German and French versions appeared in the 1860s. Harry James recorded a version in 1941 on Columbia 36146., and a version in English titled "No More" with lyrics by Don Robertson and Hal Blair was recorded by both Dean Martin and Elvis Presley. That version was written by request as an adaptation of an Italian or French folk song with new English lyrics, specifically to be sung by Elvis in the movie Blue Hawaii. It was based on musical melody as remembered, and had lyrics fit to the melody which emerged during composition. In 1961, American singer Connie Francis cut a French recording of the song entitled "Jamais", which became a top-10 single for her in Canada and France. A cover version by Brendan Bowyer reached No. 1 in the Irish Singles Chart in 1963.
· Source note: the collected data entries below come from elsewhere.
theorem State.upholds_drain {s : State} (running : s.hold = .running) (waitQueueFirst : Bool) :
    s.Upholds (s.runCommand (State.drainWork waitQueueFirst)) := by
  cases state : s.highway with
  | closed | draining =>
    simp only [State.runCommand, State.drainWork, state]
    exact State.Conserves.upholds_of_running .of_unchanged running
  | opened =>
    let told := State.broadcast (.highwayState .draining) { s with highway := .draining }
    have standing : told.highway = .draining := State.broadcast_highway ..
    have still : told.hold = .running := (State.broadcast_hold ..).trans running
    simp only [State.runCommand, State.drainWork, state]
    rw [State.drain_eq standing]
    generalize (if waitQueueFirst then _ else _ : List DownMessage) = sent
    have highway : (told.drained.offerAll sent).highway = .draining := (State.offerAll_highway ..).trans standing
    have hold : (told.drained.offerAll sent).hold = .running := (State.sameBoundary_offerAll ..).hold.trans still
    refine ⟨fun _ => State.closedLaw_of_ne ?_, fun _ => { told.drainingLaw_drained sent with }, fun _ =>
      State.heldLaw_of_running hold⟩
    exact fun closed => nomatch highway.symm.trans closed

theorem State.upholds_close {s : State} (running : s.hold = .running) : s.Upholds (s.runCommand State.closeWork) := by
  have closed : s.closeWork.part = s.closeHighway := rfl
  simp only [State.runCommand, closed, State.closeHighway_eq]
  exact State.upholds_of_closed rfl State.closedLaw_of_reset fun _ => State.heldLaw_of_running running

/-! ### The laws after every step -/

/-- Every command upholds the three laws. -/
theorem exec_upholds {s t : State} (c : Instr) (answered : exec c s = .next t) : s.Upholds t := by
  cases c <;> cases answered
  case powerUp => exact s.upholds_enterReset _
  case rstLow => exact s.upholds_enterReset _
  case rstHigh =>
    split
    · rename_i low
      exact s.upholds_endCause _ fun running => by simp [running, Hold.running] at low
    · exact State.Upholds.refl s
  case resetRelease =>
    split
    · rename_i unstable
      exact s.upholds_endCause _ fun running => by simp [running, Hold.running] at unstable
    split
    · exact s.upholds_release_startFrame
    · exact State.Upholds.refl s
  case frameStart =>
    split
    · rename_i running
      exact (s.conserves_finishFrame.trans (State.conserves_startFrame _)).upholds_of_running running
    split
    · exact State.Upholds.refl s
    · exact s.upholds_release_startFrame
  case uplinkGrant drq =>
    refine s.upholds_lineEvent _ fun u => ?_
    split
    · exact u.noIntake_considerGrant.conserves u.sameDirectory_considerGrant
    · exact State.Conserves.refl u
  case uplinkHeader word =>
    refine s.upholds_event fun u => ?_
    split
    · split
      · exact (u.noIntake_judgeHeader ..).conserves (u.sameDirectory_judgeHeader ..)
      · exact State.Conserves.refl u
    · exact State.Conserves.refl u
    · exact State.Conserves.refl u
  case uplinkWord word =>
    refine s.upholds_event fun u => ?_
    split
    · split
      · exact (u.noIntake_takeWord ..).conserves (u.sameDirectory_takeWord ..)
      · exact State.Conserves.refl u
    · exact State.Conserves.refl u
    · exact State.Conserves.refl u
  case drqFall drop =>
    refine s.upholds_lineEvent _ fun u => ?_
    split
    · exact (u.noIntake_closeWindow_makeNak ..).conserves (u.sameDirectory_closeWindow_makeNak ..)
    · exact State.Conserves.refl u
  case dprFall drop =>
    refine s.upholds_lineEvent _ fun u => ?_
    split
    · exact u.noIntake_closeWindow.conserves u.sameDirectory_closeWindow
    · exact State.Conserves.refl u
  case dprRise drop => exact s.upholds_lineEvent _ State.Conserves.refl
  case presenceLoss drop => exact s.upholds_lineEvent _ fun u => u.conserves_losePresence drop
  case messageDeparture =>
    refine s.upholds_event fun u => ?_
    split
    · exact u.conserves_depart
    · exact State.Conserves.refl u
  case attach drop source kind cls => exact s.upholds_message _ fun u => u.conserves_takeAttach ..
  case detach drop source => exact s.upholds_sourcedMessage _ _ _ _ _ State.noIntake_takeDetach
  case request drop source peer cls contiguous width tag =>
    exact s.upholds_sourcedMessage _ _ _ _ _ fun u => u.noIntake_takeRequest _ _ _ _ _
  case accept drop source reference =>
    exact s.upholds_referenceMessage _ _ _ _ _ fun _ _ role h here => State.noIntake_takeAccept here role h
  case decline drop source reference =>
    exact s.upholds_referenceMessage _ _ _ _ _ fun u c role h _ => u.noIntake_takeDecline reference c role h
  case renew drop source reference =>
    exact s.upholds_referenceMessage _ _ _ _ _ fun _ _ role h here => State.noIntake_takeRenew here role h
  case release drop source reference =>
    exact s.upholds_referenceMessage _ _ _ _ _ fun u c role h _ => u.noIntake_takeRelease reference c role h
  case query drop source => exact s.upholds_sourcedMessage _ _ _ _ _ State.noIntake_takeQuery
  case cancel drop source tag => exact s.upholds_sourcedMessage _ _ _ _ _ fun u => u.noIntake_takeCancel tag
  case rosterBegin drop source generation count depth depthExceeded countExceeded =>
    exact s.upholds_sourcedMessage _ _ _ _ _ fun u h r => u.noIntake_fromTopRelay (u.noIntake_beginRoster ..)
  case rosterPart drop source partIndex entries =>
    exact s.upholds_sourcedMessage _ _ _ _ _ fun u h r => u.noIntake_fromTopRelay (u.noIntake_partRoster ..)
  case rosterEnd drop source generation =>
    exact s.upholds_sourcedMessage _ _ _ _ _ fun u h r => u.noIntake_fromTopRelay (u.noIntake_endRoster ..)
  case guardEnd => exact s.upholds_event State.conserves_takeOwedGuardEnd
  case leaseCountdownWalk => exact s.upholds_event State.conserves_takeOwedLeaseWalk
  case queueDeadlineWalk => exact s.upholds_event State.conserves_takeOwedQueueWalk
  case rosterDeadlineWalk => exact s.upholds_event State.conserves_takeOwedRosterWalk
  case leaseExpiry | answerExpiry | queueTimeout | rosterDeadlineExpiry => exact s.upholds_takeDueIf _
  case spiReadCapture address length =>
    have begun := (s.upholds_settled.trans (State.upholds_select _)).trans (State.upholds_takeAddress _ address)
    dsimp only
    split
    · exact begun.trans (State.upholds_driveBytes ..)
    · exact begun
  case registerWrite event value =>
    refine s.upholds_settled.trans ?_
    split
    · exact State.upholds_select _
    · exact State.upholds_takeAddress ..
    · exact State.upholds_dataByte ..
    · exact State.upholds_deselect _
    · exact State.upholds_firstByte ..
  case notifyPendingWrite | notifyEnableWrite | commandCollision | unknownCommand =>
    exact s.upholds_settled.trans (State.upholds_firstByte ..)
  case commandCompletion =>
    refine s.upholds_event fun u => ?_
    split
    · exact .of_unchanged
    · exact State.Conserves.refl u
    · exact State.Conserves.refl u
  case openHighway => exact s.upholds_hostCommand _ fun _ => State.upholds_open
  case drain waitQueueFirst => exact s.upholds_hostCommand _ fun _ running => State.upholds_drain running waitQueueFirst
  case close => exact s.upholds_hostCommand _ fun _ => State.upholds_close
  case reset => exact s.upholds_hostCommand _ fun u _ => u.upholds_enterReset _
  case denyAdd => exact s.upholds_runCommand _ State.conserves_denyAddWork
  case denyRemove => exact s.upholds_runCommand _ State.conserves_denyRemoveWork
  case evict => exact s.upholds_runCommand _ State.conserves_evictWork
  case setQuota =>
    exact s.upholds_runCommand _ fun u => u.noIntake_setQuotaWork.conserves u.sameDirectory_setQuotaWork
  case pin => exact s.upholds_runCommand _ fun u => u.noIntake_pinWork.conserves u.sameDirectory_pinWork
  case unpin => exact s.upholds_runCommand _ fun u => u.noIntake_unpinWork.conserves u.sameDirectory_unpinWork
  case forceRelease =>
    exact s.upholds_runCommand _ fun u => u.noIntake_forceReleaseWork.conserves u.sameDirectory_forceReleaseWork
  case setPolicy =>
    exact s.upholds_runCommand _ fun u => u.noIntake_setPolicyWork.conserves u.sameDirectory_setPolicyWork
  case setTiming =>
    exact s.upholds_runCommand _ fun u => u.noIntake_setTimingWork.conserves u.sameDirectory_setTimingWork
  case readStation => exact s.upholds_readCommand _ State.part_readStationWork
  case readConnection => exact s.upholds_readCommand _ State.part_readConnectionWork
  case readSlots => exact s.upholds_readCommand _ State.part_readSlotsWork
  case readQueue => exact s.upholds_readCommand _ State.part_readQueueWork
  case readDeny => exact s.upholds_readCommand _ State.part_readDenyWork
  case readPolicy => exact s.upholds_readCommand _ State.part_readPolicyWork
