-- ==== Sys2Proof/Config.lean ====
section
/-! DEFINITION. What the spec leaves open: the OPEN parameters (93_implementation_defined.md section 3) and the
free values for what it calls unspecified (its section 2). Every constant here is opaque: nothing can be proved
of its value. A free value is applied to `State.draws`, the count of draws made so far, so that each draw may
differ from the one before. -/

namespace Sys2Proof.Config

/-- ENGINE_COUNT is at least 1 (93 section 3): the number of engines besides the first. -/
opaque furtherEngines : Nat

/-- ENGINE_COUNT (R6, R194): how many engines the platform has. -/
def engineCount : Nat := furtherEngines + 1

/-- PORT_BASE (R50): where the platform places the four ports. No rule depends on it. -/
opaque portBase : Nat

/-- CMD_LATENCY (R215): the time a command takes. No rule depends on it. -/
opaque cmdLatency : Nat

/-- An unspecified byte of BUF (R23, R40, R101, R125): `freeBufByte draw index`. -/
opaque freeBufByte (draw index : Nat) : Byte

/-- An unspecified hash word after a hardware reset (R40): `freeHashWord draw index`. -/
opaque freeHashWord (draw index : Nat) : Word

/-- An unspecified BLEN (R40, R125). Its type keeps R40's bound: any value in 0..63. -/
opaque freeBlen (draw : Nat) : BitVec 6

/-- An unspecified TLEN (R40, R125). -/
opaque freeTlen (draw : Nat) : DWord

/-- An unspecified DIGEST byte after a hardware reset (R40): `freeDigestByte draw index`. -/
opaque freeDigestByte (draw index : Nat) : Byte

/-- 64 unspecified bytes for BUF. -/
def freeBlock (draw : Nat) : Block := Vector.ofFn fun i => freeBufByte draw i.val

/-- Four unspecified hash words. -/
def freeHash (draw : Nat) : Hash :=
  ⟨freeHashWord draw 0, freeHashWord draw 1, freeHashWord draw 2, freeHashWord draw 3⟩

/-- 16 unspecified digest bytes. -/
def freeDigest (draw : Nat) : Digest := Vector.ofFn fun i => freeDigestByte draw i.val

end Sys2Proof.Config
end

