-- ==== Sys2Proof/Certificates/Slice0/Obligations.lean ====
section
/-! DEFINITION. The statements for the provers, in the order of spec/: encoding, the command frame, BEGIN, UPDATE,
RESULT, the phase machine, STATUS and the ports, the compression function, reset, and the laws of the whole machine. -/

open Sys2Proof Sys2Proof.Machine

/-! ### Encoding (30_encoding.md) -/

/-- Words of 95_test_vectors.md section 2 decode as that table says (R75, R76, R77). -/
def Obligations.DecodesTheSpecsWords : Prop :=
  decode 0x00000001 = .ok .begin ∧ decode 0x00000002 = .ok (.update 0) ∧
  decode 0x00000102 = .ok (.update 1) ∧ decode 0x00000302 = .ok (.update 3) ∧
  decode 0x00003D02 = .ok (.update 61) ∧ decode 0x00004002 = .ok (.update 64) ∧
  decode 0x00004102 = .ok (.update 65) ∧ decode 0x00007F02 = .ok (.update 127) ∧
  decode 0x00000003 = .ok .result ∧
  decode 0x00000101 = .error .lengthField ∧ decode 0x00000103 = .error .lengthField ∧
  decode 0x00008001 = .error .reservedBits ∧ decode 0x00008302 = .error .reservedBits ∧
  decode 0x80000002 = .error .reservedBits ∧ decode 0x00000000 = .error .unassignedOpcode ∧
  decode 0x00000004 = .error .unassignedOpcode ∧ decode 0x00000081 = .error .unassignedOpcode

/-- R74: RSV = w[31:15] must be zero in every command; a word with any RSV bit set is illegal, whatever its OPC. -/
def Obligations.ReservedBitMakesWordIllegal : Prop :=
  ∀ (w : Word) (k : Nat), 15 ≤ k → k ≤ 31 → w.getLsbD k = true → ∀ i, decode w ≠ .ok i

/-- Decoding and encoding are inverse to each other, at every value of the LEN field (R75, R76, R85). -/
def Obligations.DecodeAndEncodeAgree : Prop :=
  ∀ (w : Word) (i : Instr), decode w = .ok i ↔ w = encode i

/-- The decoder of R75 accepts exactly the words that match a row of the opcode table, and those are exactly BEGIN's,
UPDATE's 128 and RESULT's (R76). -/
def Obligations.LegalWordsAreTheTablesRows : Prop :=
  ∀ w : Word,
    ((∃ i, decode w = .ok i) ↔ wellFormedWord w = true) ∧
    (wellFormedWord w = true ↔
      w = 0x00000001#32 ∨ (∃ n : Nat, n ≤ 127 ∧ w = BitVec.ofNat 32 (2 + 256 * n)) ∨ w = 0x00000003#32)

/-! ### The command frame (40_context_ops.md R100, 60_exceptions.md) -/

/-- When the host's next action is a word that decodes to i, the step is exec of i with that action taken (R100). -/
def Obligations.StepRunsDecodedCommand : Prop :=
  ∀ (s : State) (w : Word) (i : Instr) (rest : List HostAction),
    s.pending = .issue w :: rest → decode w = .ok i → step s = exec i { s with pending := rest }

/-- With no host action pending the engine waits and holds its state (R196, R201; that `step` then answers the same
state is the model's choice, log 1). -/
def Obligations.IdleEngineHoldsItsState : Prop :=
  ∀ s : State, s.pending = [] → step s = .next s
In 1973 French singer Mireille Mathieu had a huge hit across Europe with her interpretation named "La Paloma, Adieu", released outside the francophonie countries as "La Paloma, Adé".

"La Paloma" has been interpreted by musicians of diverse backgrounds including opera, pop, jazz, rock, military bands, and folk music. The song entered the Guinness Book of World Records being sung by the largest choir, 88,600 people, in Hamburg on May 9, 2004.

==Movies==

La Paloma, 1930 cartoon

"La Paloma" is played in these movies:
- The Gallopin' Gaucho, 1928
- "La Paloma" Screen Songs cartoon, 1930
- The Private Life of Don Juan, 1934
- La Paloma, Ein Lied der Kameradschaft, 1934 (also listed as La Paloma, 1938)
- Juarez, 1939
- Große Freiheit Nr. 7, 1945, Hans Albers singing a German version. The film was not allowed to be shown in Germany in 1944 due to Nazi censorship and was only released in 1945 by the Allies
- Stray Dog, 1949
- Invasion of the Body Snatchers, 1956
- La Paloma, Germany 1958
- Habanera, Spain 1958
- Freddy, die Gitarre und das Meer, 1959
- Freddy und der Millionär
- Adua e le compagne, 1960
- Blue Hawaii, 1961, Elvis Presley singing "No More". His recording was also featured on the soundtrack album and a re-recorded "live" version for the American version of Aloha from Hawaii which was not used in the broadcast. This 1973 version was originally released on the budget album Mahalo from Elvis but has since been included on various reissues of the live album.
- The Godfather Part II, 1974. The band are playing "La Paloma" in the opening scene of the New Year party in Havana.
- Bröderna Lejonhjärta, 1977. Karl's mom is heard singing the Swedish version of "La Paloma".
- The Tin Drum, 1979
- Das Boot, 1981 (performed in German by Rosita Serrano).
- Mortelle Randonnée, 1983. In the film, the Hans Albers version is heard.
- The House of the Spirits, 1993
- Sonnenallee, 1999
- A Moment to Remember, 2004
- "La Paloma" is the subject of the 2008 documentary La Paloma. Sehnsucht. Weltweit (German for La Paloma. Longing. Worldwide) by Sigrid Faltin.
- Soul Kitchen, 2009
- Manila Kingpin: The Asiong Salonga Story, 2011
- In the musical film, Down Argentine Way, Charlotte Greenwood sings an upbeat, fast song called "Sing To Your Senorita". The melody is loosely based on that of "La Paloma".

==Lyrics==

Cuando salí de La Habana
¡Válgame Dios!
Nadie me ha visto salir
Si no fui yo.
Y una linda Guachinanga
Allá voy yo.
se vino detras de mí,
que sí, señor.

Refrain:
Si a tu ventana llega una paloma,
Trátala con cariño que es mi persona.
Cuéntale tus amores, bien de mi vida,
Corónala de flores que es cosa mía.
Ay, chinita que sí!
Ay, que dame tu amor!
Ay, que vente conmigo, chinita,
A donde vivo yo!

El día que nos casemos ¡Válgame Dios!
En la semana que hay ir Me hace reir
Desde la Iglesia juntitos, Que sí señor,
Nos iremos a dormir, Allá voy yo.
(Refrain)

Cuando el curita nos eche La bendición
En la Iglesia Catedral, Allá voy yo
Yo te daré la manita Con mucho amor
Y el cura dos hisopazos Que sí señor
(Refrain)

Cuando haya pasado tiempo ¡Válgame Dios!
De que estemos casaditos Pues sí señor,
Lo menos tendremos siete Y que furor!